-- ==== Sys2Proof/Tests/Slice0.lean ====
section
/-!
SUPPORT. Tests of the model's own: words of the manual and what they decode to, ill-formed words, one step of small programs with results
from the manual's rules and examples, and for every statement of `Obligations.lean` a state and operands that meet its hypotheses.
-/

set_option maxRecDepth 100000

namespace Sys2Proof.Tests

open Sys2Proof Sys2Proof.Machine

/-! ### Words of the manual (the expected fields are read off the assembly text beside each word) -/

/-- R131. -/
theorem test_decode_exit_yield_nop :
    decodeTableWord 64 0x0670FFC000000000 = some (.exit ⟨7#4, 0#4, 1023#10, 0#10, 0#10, 0#10, 0#8⟩) ∧
    decodeTableWord 64 0x0970FFC000000000 = some (.yield ⟨7#4, 0#4, 1023#10, 0#10, 0#10, 0#10, 0#8⟩) ∧
    decodeTableWord 64 0x0E70FFC000000000 = some (.nop ⟨7#4, 0#4, 1023#10, 0#10, 0#10, 0#10, 0#8⟩) := by decide
/-- R149: `LI v10, 0x1234_5678`. -/
theorem test_decode_li : decodeTableWord 64 0x407002848D159E00 = some (.li ⟨7#4, 0#4, 10#10, 0x12345678#32, 0#6⟩) := by decide
/-- R150: `ADDC.w v4, v0, v2, p1, p1`: CIE bit 14, R = 1 in 13:11, Q = 1 in 10:8. -/
theorem test_decode_addc : decodeTableWord 64 0x4470010000084900 = some (.addc .w ⟨7#4, 4#10, 0#10, 2#10, 0x49#10, 0#8⟩) := by decide
/-- R151: `CMP.w.s p2, v8, v9, lt` and `SEL.w v12, v10, v11, p2`. -/
theorem test_decode_cmp_sel :
    decodeTableWord 64 0x3D70008080240200 = some (.cmp .w .s ⟨7#4, 2#10, 8#10, 9#10, 2#10, 0#8⟩) ∧
    decodeTableWord 64 0x3C700300A02C0200 = some (.sel .w ⟨7#4, 12#10, 10#10, 11#10, 2#10, 0#8⟩) := by decide
/-- R153: `PAND p3, p1, p2`. -/
theorem test_decode_pand : decodeTableWord 64 0x507000C010080000 = some (.pand ⟨7#4, 0#4, 3#10, 1#10, 2#10, 0#10, 0#8⟩) := by decide
/-- R230, R233: `MMA.bf16.n256 v2, v12, v32 !ec=3` and `MDRAIN.bf16.n256 v12 !ec=2`. -/
theorem test_decode_platen :
    decodeTableWord 64 0xD0700080C083000C = some (.mma .bf16 ⟨7#4, 2#10, 12#10, 32#10, 0x300#10, 12#8⟩) ∧
    (∃ w, decodeTableWord 64 0xD470FFC0C0030008 = some (.mdrain .bf16 w) ∧ w.a = 12#10) := by
  refine ⟨by decide, ⟨⟨7#4, 1023#10, 12#10, 0#10, 0x300#10, 8#8⟩, by decide, rfl⟩⟩
/-- R240: a copy with D = v4, source pair v20, forme destination v30 and the block at v40, on queue 0. -/
theorem test_decode_cpy : decodeTableWord 64 0xE074010140782808 = some (.cpy 0#2 .gf ⟨7#4, 4#10, 20#10, 30#10, 40#10, 8#8⟩) := by decide
/-- R246: `HASH.mix v6, v8, v10` and `HASH.comb v6, v8, v10, v12`. -/
theorem test_decode_hash :
    decodeTableWord 64 0xE870018080280000 = some (.hash false ⟨7#4, 6#10, 8#10, 10#10, 0#10, 0#8⟩) ∧
    decodeTableWord 64 0xE871018080280C00 = some (.hash true ⟨7#4, 6#10, 8#10, 10#10, 12#10, 0#8⟩) := by decide
/-- R249: `NPOST v2, v32 !ec=1`. -/
theorem test_decode_npost : decodeTableWord 64 0xEC70008200000004 = some (.npost ⟨7#4, 2#10, 32#10, 0#10, 0#10, 4#8⟩) := by decide
/-- R258, R260, R262: `MIGR.OUT v6, v3, v4`, `MIGR.OUT.solo v2, v4`, `MIGR.IN.add v6, v6`, the solo `MIGR.IN`. -/
theorem test_decode_migration :
    decodeTableWord 64 0x0770018030100000 = some (.migrOut ⟨7#4, 6#10, 3#10, 4#10, 0#10, 0#8⟩) ∧
    decodeTableWord 64 0x0771008000100000 = some (.migrOutSolo ⟨7#4, 2#10, 0#10, 4#10, 0#10, 0#8⟩) ∧
    decodeTableWord 64 0x0871018060000000 = some (.migrIn .add ⟨7#4, 6#10, 6#10, 0#10, 0#10, 0#8⟩) ∧
    decodeTableWord 64 0x0870FFC000000000 = some (.migrInSolo ⟨7#4, 1023#10, 0#10, 0#10, 0#10, 0#8⟩) := by decide
/-- R272, R274: `SRR v5, s.tindex`, `SRR v6:v7, s.pt`, `SRW s.fcsr, v9`, `SRCLR v7, s.fcsr, v9` (the number in bits 27:16), `TIME v4`. -/
theorem test_decode_system :
    decodeTableWord 64 0x1070014000100000 = some (.srr ⟨7#4, 0#4, 5#10, 0#10, 4#10, 0#10, 0#8⟩) ∧
    decodeTableWord 64 0x1070018000000000 = some (.srr ⟨7#4, 0#4, 6#10, 0#10, 0#10, 0#10, 0#8⟩) ∧
    decodeTableWord 64 0x1170FFC090020000 = some (.fcsrWrite ⟨7#4, 0#4, 1023#10, 9#10, 0#10, 0x200#10, 0#8⟩) ∧
    decodeTableWord 64 0x137001C090020000 = some (.srclr ⟨7#4, 0#4, 7#10, 9#10, 0#10, 0x200#10, 0#8⟩) ∧
    decodeTableWord 64 0x0F70010000000000 = some (.time ⟨7#4, 0#4, 4#10, 0#10, 0#10, 0#10, 0#8⟩) := by decide
/-- R276, R277, R270, R271, R285, R342, R286. -/
theorem test_decode_supervisor :
    decodeTableWord 64 0x0B70FFF450000000 = some (.trap ⟨7#4, 0#4, 1023#10, 837#10, 0#10, 0#10, 0#8⟩) ∧
    decodeTableWord 64 0x0C70FFC080000000 = some (.sys ⟨7#4, 0#4, 1023#10, 8#10, 0#10, 0#10, 0#8⟩) ∧
    decodeTableWord 64 0x0D70FFC000000000 = some (.brk ⟨7#4, 0#4, 1023#10, 0#10, 0#10, 0#10, 0#8⟩) ∧
    decodeTableWord 64 0x1470FFC000000000 = some (.proof ⟨7#4, 0#4, 1023#10, 0#10, 0#10, 0#10, 0#8⟩) ∧
    decodeTableWord 64 0x1570FFC000000000 = some (.eret ⟨7#4, 0#4, 1023#10, 0#10, 0#10, 0#10, 0#8⟩) ∧
    decodeTableWord 64 0x1670FFC000000000 = some (.wfi ⟨7#4, 0#4, 1023#10, 0#10, 0#10, 0#10, 0#8⟩) ∧
    decodeTableWord 64 0x1770FFC000000000 = some (.tlbsync ⟨7#4, 0#4, 1023#10, 0#10, 0#10, 0#10, 0#8⟩) ∧
    decodeTableWord 64 0x1870FFC0A0300000 = some (.tlbkill ⟨7#4, 0#4, 1023#10, 10#10, 12#10, 0#10, 0#8⟩) ∧
    decodeTableWord 64 0x19700100A0300000 = some (.harvest ⟨7#4, 0#4, 4#10, 10#10, 12#10, 0#10, 0#8⟩) ∧
    decodeTableWord 64 0x1A7001006D040000 = some (.fstopStop ⟨7#4, 0#4, 4#10, 6#10, 833#10, 0#10, 0#8⟩) ∧
    decodeTableWord 64 0x1B7001006D080800 = some (.fresumeRestart ⟨7#4, 0#4, 4#10, 6#10, 834#10, 8#10, 0#8⟩) := by decide
/-- R157, R181, R196, R205, R170: `FFMA.f32 v10, v11, v12, v13`, a load and a store, fences, an atomic, `GRPON`. -/
theorem test_decode_others :
    decodeTableWord 64 0x63700280B0300D00 = some (.ffma .f32 ⟨7#4, 10#10, 11#10, 12#10, 13#10, 0#8⟩) ∧
    (∃ w, decodeTableWord 64 0xA0720200A0004030 = some (.ld .w w) ∧ w.d = 8#10 ∧ w.a = 10#10) ∧
    (∃ w, decodeTableWord 64 0xA1720200A0004000 = some (.st .w w) ∧ w.d = 8#10 ∧ w.a = 10#10) ∧
    (∃ w, decodeTableWord 64 0xAB70FFC000026000 = some (.fence w) ∧ cOrder w.c = 3 ∧ cScope w.c = 4) ∧
    (∃ w, decodeTableWord 64 0xC07107828D058000 = some (.amo .add w)) ∧
    decodeTableWord 64 0x9070FFC000000000 = some (.grpon ⟨7#4, 0#4, 1023#10, 0#10, 0#10, 0#10, 0#8⟩) := by
  refine ⟨by decide, ⟨⟨7#4, 8#10, 10#10, 0x40#20, 0x30#8⟩, by decide⟩, ⟨⟨7#4, 8#10, 10#10, 0x40#20, 0#8⟩, by decide⟩,
    ⟨⟨7#4, 1023#10, 0#10, 0#10, 0x260#10, 0#8⟩, by decide⟩, ⟨⟨7#4, 30#10, 40#10, 833#10, 0x180#10, 0#8⟩, by decide⟩, by decide⟩
/-- The words of the memory chapter's table: `LDF.w v8, f[v7 + 0]`, `LDA.w.acq.pkg v6, [v20]`, `STR.d.rel.sys v6, [v20]`, `LDK.d v4, c2[16]`,
`ACAS.w.ar.sys v12, [v40], v14`, `WAITV.geu.d.acq.sys v12, [v40], v14`, `BARA.rel.team v9, f[v16], 1`, `BARW.acq.team v10, f[v16], v9`;
orders acq 1, rel 2, ar 3; scopes team 1, pkg 4, sys 5. -/
theorem test_decode_memory_words :
    decodeTableWord 64 0xA472020070000000 = some (.ldf .w ⟨7#4, 8#10, 7#10, 0#20, 0#8⟩) ∧
    (decodeTableWord 64 0xA272018140022000).any (fun i => match i with
      | .lda .w w => w.d == 6#10 && w.a == 20#10 && cOrder w.c == 1 && cScope w.c == 4 | _ => false) = true ∧
    (decodeTableWord 64 0xA37301814002C000).any (fun i => match i with
      | .str .d w => w.d == 6#10 && w.a == 20#10 && cOrder w.c == 2 && cScope w.c == 5 | _ => false) = true ∧
    decodeTableWord 64 0xA873010020001000 = some (.ldk .d ⟨7#4, 4#10, 2#10, 16#20, 0#8⟩) ∧
    (decodeTableWord 64 0xC1700302803AE000).any (fun i => match i with
      | .acas w => w.d == 12#10 && w.a == 40#10 && w.b == 14#10 && cOrder w.c == 3 && cScope w.c == 5 && cSz w.c == 1 | _ => false) = true ∧
    (decodeTableWord 64 0xC4730302803AA100).any (fun i => match i with
      | .waitv .geu w => w.d == 12#10 && w.a == 40#10 && w.b == 14#10 && cOrder w.c == 1 && cScope w.c == 5 && cSz w.c == 2 | _ => false) = true ∧
    (decodeTableWord 64 0xC77102410D04C000).any (fun i => match i with
      | .bara .forme w => w.d == 9#10 && w.a == 16#10 && w.b == 833#10 && cOrder w.c == 2 && cScope w.c == 1 | _ => false) = true ∧
    (decodeTableWord 64 0xC87102810024A000).any (fun i => match i with
      | .barw .forme w => w.d == 10#10 && w.a == 16#10 && w.b == 9#10 && cOrder w.c == 1 && cScope w.c == 1 | _ => false) = true := by decide
/-- Why a word is no instruction. -/
def refused (w : W64) : Option Reject := match decode w with | .error e => some e | .ok _ => none
/-- R66: the all-zeros and the all-ones words, and a header inside a block, are no instruction; neither is FN 4 of `FADD`. -/
theorem test_decode_refuses :
    refused 0#64 = some (.reservedOp 0) ∧ refused 0xFFFFFFFFFFFFFFFF#64 = some (.reservedOp 0xFF) ∧
    refused 0xFE00000000000000#64 = some .header ∧ refused 0x6074028000000000#64 = some (.undefinedFn 0x60 4) := by decide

....................

[Work required] The expected output is the run of lines from the one that includes "R66: the all-zeros" through the end of the listing above, exactly as they stand.

[Written response]
/-- R66: the all-zeros and the all-ones words, and a header inside a block, are no instruction; neither is FN 4 of `FADD`. -/
theorem test_decode_refuses :
    refused 0#64 = some (.reservedOp 0) ∧ refused 0xFFFFFFFFFFFFFFFF#64 = some (.reservedOp 0xFF) ∧
    refused 0xFE00000000000000#64 = some .header ∧ refused 0x6074028000000000#64 = some (.undefinedFn 0x60 4) := by decide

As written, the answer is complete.